In this plot, the red line represents the observed modularity statistic, while the density plot shows values obtained for random networks. As we can see, the proposed module structure is highly non-random, as the observed statistic is greater than any obtained for the random networks (P < 0.05). While we only generated 20 null matrices for demonstration purposes, several hundred (or thousand) should be used to obtain a null distribution for formal analyses (this can take a long time with large networks). It is also important to check that null matrices generated by sequential swapping procedures have converged on a random structure. Autocorrelation (i.e. relatedness between sequentially produced null matrices) can be avoided with large numbers of burn-in and thinning steps.

4. Visualizing the proposed module structure

Now, lets visualize the proposed module structure. We’ll start with the site modules.

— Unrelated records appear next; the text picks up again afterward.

/-- The address space of a virtual interface: its lowest valid ASID (R350). -/
def vifAsid (s : State) (d vif : Nat) : Option Nat :=
  (List.range 512).find? fun a => (s.dev d).asidOk a && (s.dev d).asidVif a = vif
/-- The home line that a virtual interface arms (R350). -/
def vifLine (s : State) (d vif : Nat) : Option Nat :=
  match vifAsid s d vif with
  | none => none
  | some a =>
    match translate s d ((s.dev d).asidPart a) a ((s.dev d).vifOf vif).arm.toNat with
    | .ok pa kind _ _ =>
      let pl := place s d ((s.dev d).asidPart a) kind 1 pa
      if pl.bad = 0 then some (pl.key / 256) else none
    | _ => none
/-- A stitcher that held the line will read it again (R350). -/
def unhold (d line : Nat) (s : State) : State :=
  if (s.dev d).vif.isEmpty then s
  else s.modDev d fun v => { v with vif := v.vif.map fun (e : Nat × Vif) =>
    (e.1, if e.2.held && vifLine s d e.1 = some line then { e.2 with held := false } else e.2) }
/-- A device drops every L1 copy of a home line (R214). -/
def dropCopies (d line : Nat) (s : State) : State :=
  let s := unhold d line s
  let here (e : Nat × Core) (x : L1Line) : Bool :=
    let pk := x.line * 256
    (place s (gkDev pk) (gkInst pk) 3 1 (gkOff pk)).key / 256 = line && e.1 / 256 = d
  { s with cores := s.cores.map fun (e : Nat × Core) => (e.1, { e.2 with l1 := e.2.l1.filter fun x => !here e x }) }
/-- A device receives the home's invalidate: it drops its copy and supplies what it holds; the home has the data (R214).
An invalidate that nothing sent is a protocol error and changes nothing. -/
def invalDone (d line : Nat) (s : State) : State :=
  match kget s.home line with
  | none => s
  | some h =>
    if h.inv.contains d then
      dropCopies d line { s with
        home := kput s.home line { h with inv := h.inv.filter fun n => n ≠ d }
        edirty := kdel s.edirty line }
    else s
/-- INVALIDATE_REQUEST (R214). -/
def execInvalidateRequest (d line : Nat) (s : State) : Out := .next (invalDone d line s)

/-! ### Host accesses -/

/-- A range of Kurex L that the host may reach: an extent of the partition that has not been released (R415, R416). -/
def hostMapped (s : State) (d p off len : Nat) : Bool :=
  !(s.dev d).fit || (s.dev d).dc.any fun (e : Nat × Extent) =>
    e.2.p = p && decide (e.2.base ≤ off) && decide (off + len ≤ e.2.base + e.2.len)
/-- The lines of a range. -/
def linesOf (off len : Nat) : List Nat := (List.range ((off % 256 + len + 255) / 256)).map fun k => off / 256 + k
/-- A host access reaches the line (R415). -/
def hostReaches (s : State) (d p off len : Nat) : Bool :=
  hostMapped s d p off len && (linesOf off len).all fun l => ((s.part d p).folKind (l * 256)).1 = 4
/-- The device's copies of the lines are invalidated (R215): the state is I, HH stands. -/
def hostRecall (d p off len : Nat) (s : State) : State :=
  (linesOf off len).foldl (fun s l =>
    let line := gk 0 d p (l * 256) / 256
    let t := rget s.tags line
    if t = 0#32 || tagPoison t then s else dropCopies d line (setTag line (tagHHbit t) s)) s
/-- A host access (R415): a read (no data) or a write. `outData` is what the device returns, empty for data poison. -/
def hostAccess (d p off len : Nat) (data : List Byte) (s : State) : State :=
  if !hostReaches s d p off len || (data.isEmpty && (s.dev d).lockout) then { s with outData := [] }
  else
    let cell (j : Nat) : Place := placeLocal s d p 4 (if data.isEmpty then 1 else 2) s.migFuel d p (off + j)
    if data.isEmpty then
      let bs := (List.range len).map fun j => homeByte s (cell j)
      { s with outData := if bs.any fun (b : Byte × Nat) => b.2 ≠ 0 then [] else bs.map Prod.fst }
    else if (List.range len).any fun j => (cell j).bad ≠ 0 then { s with outData := [] }
    else
      let cells := ((List.range len).zip data).map fun (x : Nat × Byte) => ((cell x.1).key, x.2)
      (bySector cells).foldl (fun s x => (putSector s x).1) (hostRecall d p off len s)
/-- The lines are not busy at the home (R213). -/
def hostFree (s : State) (d p off len : Nat) : Bool :=
  (linesOf off len).all fun l => (kget s.home (gk 0 d p (l * 256) / 256)).isNone
/-- Cells of a partition's local memory by sector of its physical address space. -/
def localCells (d p off : Nat) (data : List Byte) : KV (List (Nat × Byte)) :=
  bySector (((List.range data.length).zip data).map fun (x : Nat × Byte) => (pkey d p (off + x.1), x.2))
/-- A general core's access to its partition's local memory (R260, R455): a read (no data) or a write, at .DEV. An access
beyond the capacity reaches nothing; `outData` is what a read returns, empty for poison. -/
def generalAccess (d p off len : Nat) (data : List Byte) (s : State) : State :=
  let kind (j : Nat) : Nat := ((s.part d p).folKind (off + j)).1
  let at_ (j : Nat) : Place := place s d p (kind j) 1 (off + j)
  if (s.dev d).capacity p < off + len then { s with outData := [] }
  else if data.isEmpty then
    let bs := (List.range len).map fun j => homeByte s (at_ j)
    let s := (List.range len).foldl (fun s j => if (off + j) % 256 = 0 || j = 0 then cohRead s (at_ j) d else s) s
    { s with outData := if bs.any fun (b : Byte × Nat) => b.2 ≠ 0 then [] else bs.map Prod.fst }
  else
    { (localCells d p off data).foldl (fun s x =>
        (performSector d p ((s.part d p).folKind (gkOff (32 * x.1))).1 (0, 0) s x).1) s with outData := [] }
/-- The places of the lines of a general core's access. -/
def generalPlaces (s : State) (d p off len perm : Nat) : List Place :=
  (linesOf off len).map fun l => place s d p ((s.part d p).folKind (256 * l)).1 perm (256 * l)
/-- The access can be made now: the device may read the lines, or holds them for writing (R213 to R215). -/
def generalFree (s : State) (d p off len : Nat) (wr : Bool) : Bool :=
  (generalPlaces s d p off len (if wr then 2 else 1)).all fun pl => if wr then writeFree s d pl else readFree s pl
/-- The request that must reach a home first (R214). -/
def generalWant (s : State) (d p off len : Nat) (wr : Bool) : Option (HKind × Nat × Nat) :=
  (generalPlaces s d p off len (if wr then 2 else 1)).findSome? (wantOf s d wr)
/-- A request goes to its home, if one must. -/
def askHome (w : Option (HKind × Nat × Nat)) (s : State) : State :=
  match w with | some x => homeRequest x.1 x.2.1 x.2.2 s | none => s
/-- A FENCE of a general core acts as a full FENCE.SYS (R260): the accesses that it orders have performed, and the
classes of its partition's L2 are bumped (R251). -/
def generalFence (d p : Nat) (s : State) : State := bumpPart d p true (bumpPart d p false s)
/-- A general core's access: it waits until its lines are the device's, and asks for them (R213, R214, R260). -/
def generalStep (d p off len : Nat) (data : List Byte) (s : State) : State :=
  if generalFree s d p off len (!data.isEmpty) then generalAccess d p off len data s
  else askHome (generalWant s d p off len (!data.isEmpty))
    { s with agenda := .cxlMemAccess d p 4 off len data :: s.agenda }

Here, we’ll use ggmap (Kahle & Wickham 2013) and ggplot2 (Wickhman 2016). We will also use ggsn to add in a scale bar and north arrow (Baquero 2019). We’ll extract site modules and merge these results with site coordinates (obtained from the environmental data matrix in Loewen et al. 2020) and plot the results on a terrain basemap (note that map tiles are by Stamen Design under CC BY 3.0 with data by OpenStreetMap under ODbL).

# Load packages
library(ggmap)
library(ggsn)
library(ggplot2)

# Read the environmental data
phyto.env <- read.csv("Loewen_et_al._2020._Ecol_App._Environmental_data_-_final.csv", header = T)
phyto.env.aug <- subset(phyto.env, Month == "Aug")
rownames(phyto.env.aug) <- phyto.env.aug$Lake.Name

# Extract data for site and species module structure
bin.DIRT.list <- listModuleInformation(bin.DIRT)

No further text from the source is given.